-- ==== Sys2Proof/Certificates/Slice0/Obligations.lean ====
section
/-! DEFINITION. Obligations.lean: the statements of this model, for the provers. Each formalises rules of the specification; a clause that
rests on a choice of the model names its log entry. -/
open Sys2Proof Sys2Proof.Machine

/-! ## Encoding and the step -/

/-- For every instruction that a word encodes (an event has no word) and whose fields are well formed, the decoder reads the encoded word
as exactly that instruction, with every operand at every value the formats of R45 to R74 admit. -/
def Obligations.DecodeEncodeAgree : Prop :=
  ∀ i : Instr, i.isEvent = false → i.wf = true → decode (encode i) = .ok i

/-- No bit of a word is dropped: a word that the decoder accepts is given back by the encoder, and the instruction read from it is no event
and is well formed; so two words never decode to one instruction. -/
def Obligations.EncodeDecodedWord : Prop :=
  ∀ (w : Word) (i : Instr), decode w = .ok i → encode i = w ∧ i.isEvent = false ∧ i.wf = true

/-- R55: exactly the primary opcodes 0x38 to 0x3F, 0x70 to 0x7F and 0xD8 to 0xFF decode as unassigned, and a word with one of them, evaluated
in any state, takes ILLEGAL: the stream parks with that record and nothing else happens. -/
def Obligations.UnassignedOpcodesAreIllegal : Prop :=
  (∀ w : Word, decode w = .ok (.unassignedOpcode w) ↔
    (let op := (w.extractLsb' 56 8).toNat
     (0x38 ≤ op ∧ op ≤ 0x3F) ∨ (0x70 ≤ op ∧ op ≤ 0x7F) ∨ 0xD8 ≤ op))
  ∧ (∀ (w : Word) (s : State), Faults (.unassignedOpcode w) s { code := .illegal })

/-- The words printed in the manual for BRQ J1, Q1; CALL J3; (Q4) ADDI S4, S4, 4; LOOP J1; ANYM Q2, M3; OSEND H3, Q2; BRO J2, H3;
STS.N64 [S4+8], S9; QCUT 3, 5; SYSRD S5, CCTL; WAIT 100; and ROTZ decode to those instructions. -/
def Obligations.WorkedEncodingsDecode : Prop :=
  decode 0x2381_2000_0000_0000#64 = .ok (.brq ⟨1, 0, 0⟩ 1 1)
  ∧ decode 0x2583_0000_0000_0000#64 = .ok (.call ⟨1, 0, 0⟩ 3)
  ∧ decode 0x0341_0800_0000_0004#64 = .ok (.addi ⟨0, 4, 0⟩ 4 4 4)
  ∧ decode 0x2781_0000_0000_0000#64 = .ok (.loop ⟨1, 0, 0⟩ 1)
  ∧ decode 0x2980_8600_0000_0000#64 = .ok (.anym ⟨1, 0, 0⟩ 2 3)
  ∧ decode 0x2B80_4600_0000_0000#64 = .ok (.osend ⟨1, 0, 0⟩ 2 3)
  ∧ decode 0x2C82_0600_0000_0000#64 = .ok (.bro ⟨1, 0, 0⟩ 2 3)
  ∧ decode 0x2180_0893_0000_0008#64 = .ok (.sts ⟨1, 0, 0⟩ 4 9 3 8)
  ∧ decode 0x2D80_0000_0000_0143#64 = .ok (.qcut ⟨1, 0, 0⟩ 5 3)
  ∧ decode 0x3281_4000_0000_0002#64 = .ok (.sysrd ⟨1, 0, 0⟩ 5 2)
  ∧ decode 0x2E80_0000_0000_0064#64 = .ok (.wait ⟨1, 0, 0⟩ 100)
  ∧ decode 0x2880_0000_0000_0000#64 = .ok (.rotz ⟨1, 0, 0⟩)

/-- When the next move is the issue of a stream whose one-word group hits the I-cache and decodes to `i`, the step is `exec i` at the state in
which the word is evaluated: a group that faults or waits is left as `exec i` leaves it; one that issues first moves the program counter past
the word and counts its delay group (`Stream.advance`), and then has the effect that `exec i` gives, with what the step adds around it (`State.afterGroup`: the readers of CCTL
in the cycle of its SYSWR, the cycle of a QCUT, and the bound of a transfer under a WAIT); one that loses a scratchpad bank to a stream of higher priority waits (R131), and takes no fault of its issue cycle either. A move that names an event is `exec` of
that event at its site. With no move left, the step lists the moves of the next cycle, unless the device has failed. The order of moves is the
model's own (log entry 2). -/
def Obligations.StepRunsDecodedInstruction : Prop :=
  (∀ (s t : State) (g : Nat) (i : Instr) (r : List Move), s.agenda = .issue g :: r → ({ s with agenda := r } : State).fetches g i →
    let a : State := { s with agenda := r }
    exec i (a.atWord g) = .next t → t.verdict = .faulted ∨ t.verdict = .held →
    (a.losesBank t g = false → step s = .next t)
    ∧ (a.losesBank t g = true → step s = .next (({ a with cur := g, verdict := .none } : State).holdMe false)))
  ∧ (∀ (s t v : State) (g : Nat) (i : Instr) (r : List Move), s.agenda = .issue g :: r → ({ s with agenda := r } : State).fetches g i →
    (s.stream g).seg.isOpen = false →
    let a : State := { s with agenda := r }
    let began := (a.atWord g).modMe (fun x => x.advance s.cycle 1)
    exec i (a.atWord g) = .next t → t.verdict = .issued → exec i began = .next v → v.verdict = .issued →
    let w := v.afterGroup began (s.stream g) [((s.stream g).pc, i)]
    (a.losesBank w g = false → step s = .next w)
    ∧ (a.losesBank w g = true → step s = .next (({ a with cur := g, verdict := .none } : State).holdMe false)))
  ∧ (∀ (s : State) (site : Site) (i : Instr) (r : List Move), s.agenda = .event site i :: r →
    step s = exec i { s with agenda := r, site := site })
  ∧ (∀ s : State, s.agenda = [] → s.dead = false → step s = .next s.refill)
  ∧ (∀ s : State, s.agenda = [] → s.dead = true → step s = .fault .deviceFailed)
=======
What you have to do:
Go through the material line by line. Show each line that contains the string "dead".

Answer section:
  ∧ (∀ s : State, s.agenda = [] → s.dead = false → step s = .next s.refill)
  ∧ (∀ s : State, s.agenda = [] → s.dead = true → step s = .fault .deviceFailed)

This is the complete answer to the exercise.